The format is based on [Keep a Changelog](https://keepachangelog.com/en/1.0.0/).
## [11.10.0] UNRELEASED
### Changed
- Updated Terraform minimum version to 1.2.1 from 1.1.0
## [11.9.3] 2022-05-09
### Changed
- [puppet] Bumped puppet-jupyterhub to v4.3.1 to enable code-server and openrefine launchers in JupyterLab.
## [11.9.2] 2022-05-04
### Changed
- Set AWS Terraform provider version to v4.10.0 (issue #212)
## [11.9.1] 2022-05-02
### Changed
- Replaced direct call to keystone.py and key2fp.py by shell wrapped script call.
This fixes an issue with Terraform Cloud or system that do not provide `python3`.
The wrapper script test the existence for different name for python cli and choose
start the script with the first one available.
- Made key2fp.py compatible with Python 2 to ensure compatibility with TF Cloud.
## [11.9.0] 2022-04-22
### Added
- Added support for OS_CLIENT_CONFIG_FILE in keystone.py
- Added support for ed25519 hostkeys and SSH keys (issue #210)
- Add acme_key_pem optional variable to DNS modules (issue #205)

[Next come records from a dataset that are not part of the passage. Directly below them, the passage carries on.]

/-- R106: under `word32_reversed` the bytes of each group of four enter in descending address, a length
that is no multiple of 4 faults, and groups that are palindromes make the two orders agree. -/
def Obligations.CrcReversedGroups : Prop :=
  ∀ (base len : Nat) (s : State), s.cfg.crcFeed = .word32Reversed → base + len ≤ s.cfg.bufBytes →
    (len % 4 = 0 → ∃ t, exec (.crc base len) s = .next t ∧
      t.c = crc32 ((List.range len).map fun i => s.buf.read (base + 4 * (i / 4) + (3 - i % 4))) ∧
      SameBuf s t ∧ t.v = s.v ∧ SameFaultRegisters s t ∧ SameSurroundings s t ∧
      ((∀ g, g < len / 4 → s.buf.read (base + 4 * g) = s.buf.read (base + 4 * g + 3) ∧
          s.buf.read (base + 4 * g + 1) = s.buf.read (base + 4 * g + 2)) →
        t.c = crc32 ((List.range len).map fun i => s.buf.read (base + i)))) ∧
    (len % 4 ≠ 0 → TakesFault (.crc base len) s .crcLength)

/-- 41_crc.md section 2 (its constants: log entry 8): the checksum of the empty sequence is 0, and CRC of
an empty range puts it in C. -/
def Obligations.CrcEmptyRange : Prop :=
  crc32 [] = 0x00000000 ∧
  ∀ (base : Nat) (s : State), base ≤ s.cfg.bufBytes →
    exec (.crc base 0) s = .next { s with c := 0x00000000 }

/-- The bit-serial definition of 41_crc.md section 1: the model's checksum is that loop, on natural numbers
that stay below 2^32. Its constants are the spec's general knowledge (log entry 8). -/
def Obligations.CrcIsBitSerial : Prop :=
  (∀ l : List Byte,
    (crc32 l).toNat = natRegister 0xFFFFFFFF l ^^^ 0xFFFFFFFF ∧ natRegister 0xFFFFFFFF l < 2 ^ 32) ∧
  ∀ r : Nat, r < 2 ^ 32 → natShift r < 2 ^ 32

/-- The table of parameters in 41_crc.md section 1, with the reflected polynomial the mirror of the normal
form, and the check value. The numbers are the spec's general knowledge (log entry 8). -/
def Obligations.CrcParameters : Prop :=
  crcPoly = 0xEDB88320 ∧ crcPoly.reverse = 0x04C11DB7 ∧
  (∀ k, k < 32 → ((0x04C11DB7 : Word32).getLsbD k = true ↔
    k ∈ [26, 23, 22, 16, 12, 11, 10, 8, 7, 5, 4, 2, 1, 0])) ∧
  crcRegister [] = 0xFFFFFFFF ∧ crcOnes = 0xFFFFFFFF ∧
  crc32 [0x31, 0x32, 0x33, 0x34, 0x35, 0x36, 0x37, 0x38, 0x39] = 0xCBF43926

/-- 41_crc.md section 1, the table form: one byte step by table (constants: log entry 8). -/
def Obligations.CrcTableForm : Prop :=
  (∀ (r : Word32) (b : Byte),
    crcByte r b = (r >>> 8) ^^^ crcTable ((r ^^^ b.setWidth 32).toNat % 256)) ∧
  crcTable 0 = 0x00000000 ∧ crcTable 1 = 0x77073096 ∧ crcTable 2 = 0xEE0E612C ∧
  crcTable 3 = 0x990951BA ∧ crcTable 8 = 0x0EDB8832 ∧ crcTable 16 = 0x1DB71064 ∧
  crcTable 128 = 0xEDB88320 ∧ crcTable 255 = 0x2D02EF8D

/-- 41_crc.md section 2, single-bit sensitivity (constants: log entry 8): two byte sequences of one length
that differ in exactly one bit have different checksums. -/
def Obligations.CrcSingleBitSensitivity : Prop :=
  ∀ (pre post : List Byte) (b : Byte) (k : Nat), k < 8 →
    crc32 (pre ++ b :: post) ≠ crc32 (pre ++ (b ^^^ BitVec.twoPow 8 k) :: post)

/-- 41_crc.md section 2: the checksum is affine over GF(2) (constants: log entry 8). -/
def Obligations.CrcIsAffine : Prop :=
  ∀ x y z : List Byte, x.length = y.length → y.length = z.length →
    crc32 (List.zipWith (· ^^^ ·) (List.zipWith (· ^^^ ·) x y) z) = crc32 x ^^^ crc32 y ^^^ crc32 z

/-- 41_crc.md section 2 (constants: log entry 8): the message followed by its checksum, least significant
byte first, has a fixed residue. -/
def Obligations.CrcResidue : Prop :=
  ∀ l : List Byte,
    crcRegister (l ++ [(crc32 l).extractLsb' 0 8, (crc32 l).extractLsb' 8 8,
      (crc32 l).extractLsb' 16 8, (crc32 l).extractLsb' 24 8]) = 0xDEBB20E3 ∧
    crc32 (l ++ [(crc32 l).extractLsb' 0 8, (crc32 l).extractLsb' 8 8,
      (crc32 l).extractLsb' 16 8, (crc32 l).extractLsb' 24 8]) = 0x2144DF1C

/-- R115: MVCV then PACK base, 4, 31, 0 stores the checksum big-endian. -/
def Obligations.StoredChecksumIsBigEndian : Prop :=
  ∀ (base : Nat) (s : State), s.buf.wf → base + 4 ≤ s.cfg.bufBytes →
    ∃ t u, exec .mvcv s = .next t ∧ exec (.pack base 4 31 0) t = .next u ∧
      u.buf.read base = s.c.extractLsb' 24 8 ∧ u.buf.read (base + 1) = s.c.extractLsb' 16 8 ∧
      u.buf.read (base + 2) = s.c.extractLsb' 8 8 ∧ u.buf.read (base + 3) = s.c.extractLsb' 0 8 ∧
      ∀ a, a < base ∨ base + 4 ≤ a → u.buf.read a = s.buf.read a

/-! ### Encoding -/

/-- Decode and encode agree, one way: a well-formed command survives its encoding. -/
def Obligations.DecodeOfEncode : Prop :=
  ∀ i : Instr, i.WellFormed → decode (encode i) = .instr i

/-- Decode and encode agree, the other way: a word that decodes to a command is that command's word, and
the command is well-formed. So the word a fault records through `encode` is the word that was issued. -/
def Obligations.EncodeOfDecode : Prop :=
  ∀ (cmd : Command) (i : Instr), decode cmd = .instr i → encode i = cmd ∧ i.WellFormed

/-- spec/opcode_table.json: the row a word selects by mask and match decides what it decodes to, a word
that selects no row is an illegal opcode, and no word selects two rows. -/
def Obligations.DecodeAgreesWithOpcodeTable : Prop :=
  (∀ (cmd : Command) (row : Row), row ∈ opcodeTable →
    cmd &&& 0xFF00000000000000 = row.matchWord →
    (cmd &&& row.reservedMask = 0 → ∃ i, decode cmd = .instr i ∧ row.isInstr i) ∧
    (cmd &&& row.reservedMask ≠ 0 → decode cmd = .reservedField)) ∧
  (∀ cmd : Command, (∀ row ∈ opcodeTable, cmd &&& 0xFF00000000000000 ≠ row.matchWord) →
    decode cmd = .illegalOpcode) ∧
  opcodeTable.Pairwise fun a b => a.matchWord ≠ b.matchWord

/-! ### Faults, invariants, and rules of the whole machine -/

/-- The invariant holds after reset for every legal parameter value and every content of BUF, and so does
the account of a fault. -/
def Obligations.InvariantHoldsAtReset : Prop :=
  ∀ (cfg : Config) (content : List Byte), cfg.Legal →
    (State.launch cfg content).Inv ∧ (State.launch cfg content).FaultExplained ∧
    State.reset.Inv ∧ State.reset.FaultExplained

/-- R25 and R26 as an invariant every step keeps, with BUF canonical and inside its size (R29) and the
parameters legal (R7). -/
def Obligations.StepKeepsInvariant : Prop :=
  ∀ s t : State, s.Inv → step s = .next t → t.Inv

/-- R142, R147 and R149 as an invariant every step keeps: FCMD, V and the parameters still explain the
cause in ST. -/
def Obligations.StepKeepsFaultExplained : Prop :=
  ∀ s t : State, s.FaultExplained → step s = .next t → t.FaultExplained

/-- R143 and R142 with the table of R141: of the conditions a word meets, the one of least code is
reported, with the whole word in FCMD; a word that meets none completes. -/
def Obligations.OneCauseInPriorityOrder : Prop :=
  ([.illegalOpcode, .reservedField, .windowZero, .bufferBounds, .bitOrder, .bitRange, .fieldWidth,
    .valueOverflow, .crcLength].map causeCode = [1, 2, 3, 4, 5, 6, 7, 8, 9]) ∧
  ∀ (s : State) (cmd : Command) (rest : List HostEvent),
    s.host = .offer cmd :: rest → s.faulted = false →
    (∀ cause, Violates s.cfg s.v cmd cause →
      (∀ other, Violates s.cfg s.v cmd other → causeCode cause ≤ causeCode other) →
      ∃ t, step s = .next t ∧ FaultTaken cause cmd { s with host := rest } t) ∧
    ((∀ cause, ¬ Violates s.cfg s.v cmd cause) →
      ∃ t, step s = .next t ∧ t.faulted = false ∧ SameFaultRegisters s t)

/-- R144: when a step faults, BUF, V and C are exactly as the command before left them. -/
def Obligations.FaultsArePrecise : Prop :=
  ∀ s t : State, s.faulted = false → step s = .next t → t.faulted = true →
    t.buf = s.buf ∧ t.v = s.v ∧ t.c = s.c

/-- R146: no command clears ST.FAULT; a step out of the faulted state is `rst`, and `rst` discards V, C
and the record of the fault. -/
def Obligations.OnlyRstLeavesFaultedState : Prop :=
  (∀ s t : State, s.faulted = true → step s = .next t → t.faulted = false → RstNext s) ∧
  (∀ s : State, s.faulted = true → RstNext s →
    ∃ t, step s = .next t ∧ t.faulted = false ∧ t.cause = 0 ∧ t.fcmd = 0 ∧ t.v = 0 ∧ t.c = 0)

/-- R21: a step that changes C is `rst` or issues CRC. -/
def Obligations.OnlyCrcWritesC : Prop :=
  ∀ s t : State, step s = .next t → t.c ≠ s.c →
    RstNext s ∨ ∃ cmd, IssueNext s cmd ∧ op cmd = 0x04

/-- R20: a step that changes V is `rst` or issues UNPACK, SETVL, SETVH, LDB or MVCV; SETVL changes only
the low half and SETVH only the high half. -/
def Obligations.OnlyListedCommandsWriteV : Prop :=
  ∀ s t : State, step s = .next t → t.v ≠ s.v →
    RstNext s ∨ ∃ cmd, IssueNext s cmd ∧
      (op cmd = 0x02 ∨ (op cmd = 0x05 ∧ ∀ k, 32 ≤ k → t.v.getLsbD k = s.v.getLsbD k) ∨
        (op cmd = 0x06 ∧ ∀ k, k < 32 → t.v.getLsbD k = s.v.getLsbD k) ∨
        op cmd = 0x08 ∨ op cmd = 0x09)

/-- R29: a step that changes BUF is `rst` or issues PACK, ZERO or STB. -/
def Obligations.OnlyPackZeroStbWriteBuf : Prop :=
  ∀ s t : State, step s = .next t → t.buf ≠ s.buf →
    RstNext s ∨ ∃ cmd, IssueNext s cmd ∧ (op cmd = 0x01 ∨ op cmd = 0x03 ∨ op cmd = 0x07)

/-- R25 and R26: a step that changes ST or FCMD is `rst` or a command that faults. -/
def Obligations.OnlyFaultAndRstWriteStatus : Prop :=
  ∀ s t : State, step s = .next t → t.st ≠ s.st ∨ t.fcmd ≠ s.fcmd →
    RstNext s ∨ ∃ cmd cause, IssueNext s cmd ∧ commandFault s.cfg s.v cmd = some cause ∧
      t.faulted = true ∧ t.cause = causeCode cause ∧ t.fcmd = cmd

/-- R27 and R162: no step changes the parameters, so the byte order and the feed cannot be switched. -/
def Obligations.StepKeepsParameters : Prop :=
  ∀ s t : State, step s = .next t → t.cfg = s.cfg

/-- R46: the bytes each command writes, and that nothing it does depends on a byte it does not read. -/
def Obligations.BytesEachCommandTouches : Prop :=
  (∀ (i : Instr) (s t : State), s.buf.wf → exec i s = .next t →
    ∀ a, ¬ WritesByte i a → t.buf.read a = s.buf.read a) ∧
  (∀ (i : Instr) (s : State) (other : Memory) (t t' : State), s.buf.wf → other.wf →
    (∀ a, ReadsByte i a → other.read a = s.buf.read a) →
    exec i s = .next t → exec i { s with buf := other } = .next t' →
    t'.v = t.v ∧ t'.c = t.c ∧ t'.st = t.st ∧ t'.fcmd = t.fcmd ∧
      (t.faulted = false → ∀ a, WritesByte i a → t'.buf.read a = t.buf.read a))

/-- R48: a command that reads or writes BUF, issued twice in a row, leaves the state the first left. -/
def Obligations.RepeatedCommandChangesNothing : Prop :=
  ∀ (i : Instr) (s t : State), s.buf.wf →
    ((∃ b w h l, i = .pack b w h l) ∨ (∃ b w h l, i = .unpack b w h l) ∨
      (∃ b n, i = .zero b n) ∨ (∃ b n, i = .crc b n) ∨ (∃ a x, i = .stb a x) ∨ ∃ a, i = .ldb a) →
    exec i s = .next t → exec i t = .next t

/-- R83 and R151: a step that does not fault under `PACK_OVERFLOW_MODE = fault` does the same under
`truncate`, so what is proved of a run without faults under `fault` holds under `truncate`. -/
def Obligations.TruncateAgreesWithFaultMode : Prop :=
  ∀ s t : State, s.cfg.overflowMode = .fault → step s = .next t → t.faulted = false →
    step (truncating s) = .next (truncating t)

/-- R76: SETV by its expansion, in either order (R122), and PACKB as the STB of V's low byte. -/
def Obligations.PseudoInstructionEquivalences : Prop :=
  (∀ (imm64 : Word64) (s : State), ∃ t u t' u',
    exec (.setvh (imm64.extractLsb' 32 32)) s = .next t ∧
    exec (.setvl (imm64.extractLsb' 0 32)) t = .next u ∧ u.v = imm64 ∧
    exec (.setvl (imm64.extractLsb' 0 32)) s = .next t' ∧
    exec (.setvh (imm64.extractLsb' 32 32)) t' = .next u' ∧ u' = u) ∧
  (∀ (base : Nat) (s : State), s.buf.wf → base < s.cfg.bufBytes → s.v.toNat < 256 →
    exec (.pack base 1 7 0) s = exec (.stb base (s.v.extractLsb' 0 8)) s)

/-- R23 and R164: a run of a list of words is the fold of the step over it, and from the first fault on
the rest of the list changes nothing. The list of words and its empty end are the model's choice: the
host's actions are a list (log entry 4), and an offer that is not accepted is taken off it (log entry 6,
DESIGN CHOICE), so the run ends with nothing left to do after a fault too. -/
def Obligations.RunFoldsTheCommandList : Prop :=
  ∀ (cmds : List Command) (s : State), s.host = cmds.map .offer →
    Sys2Proof.core.run cmds.length s = .next (cmds.foldl afterOffer { s with host := [] }) ∧
    ∀ pre post, cmds = pre ++ post →
      (pre.foldl afterOffer { s with host := [] }).faulted = true →
      cmds.foldl afterOffer { s with host := [] } = pre.foldl afterOffer { s with host := [] }
end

- [puppet] sssd can now be configured with additional LDAP domains (issue [#179](https://github.com/ComputeCanada/puppet-magic_castle/issues/179))
- [puppet] Added class to support cephfs mount
### Changed
- Replaced python by python3 in external data source (issue #208)
- [puppet] SELinux mode is now configurable through hieradata.
- [puppet] SELinux default mode is now `permissive` instead of `enforcing`.
- [puppet] Moved munge_socket selinux::module in slurm::base (issue [#178](https://github.com/ComputeCanada/puppet-magic_castle/issues/178))
- [puppet] Set MemSpecLimit in slurm.conf and allow configuration using hieradata (issue [#181](https://github.com/ComputeCanada/puppet-magic_castle/issues/181))
- [puppet] Hardened SSHD config for CentOS 8 (issue [#182](https://github.com/ComputeCanada/puppet-magic_castle/issues/182))
- [puppet] Fixed issue with cat of file inside interactive Slurm jobs (issue [#183](https://github.com/ComputeCanada/puppet-magic_castle/issues/183))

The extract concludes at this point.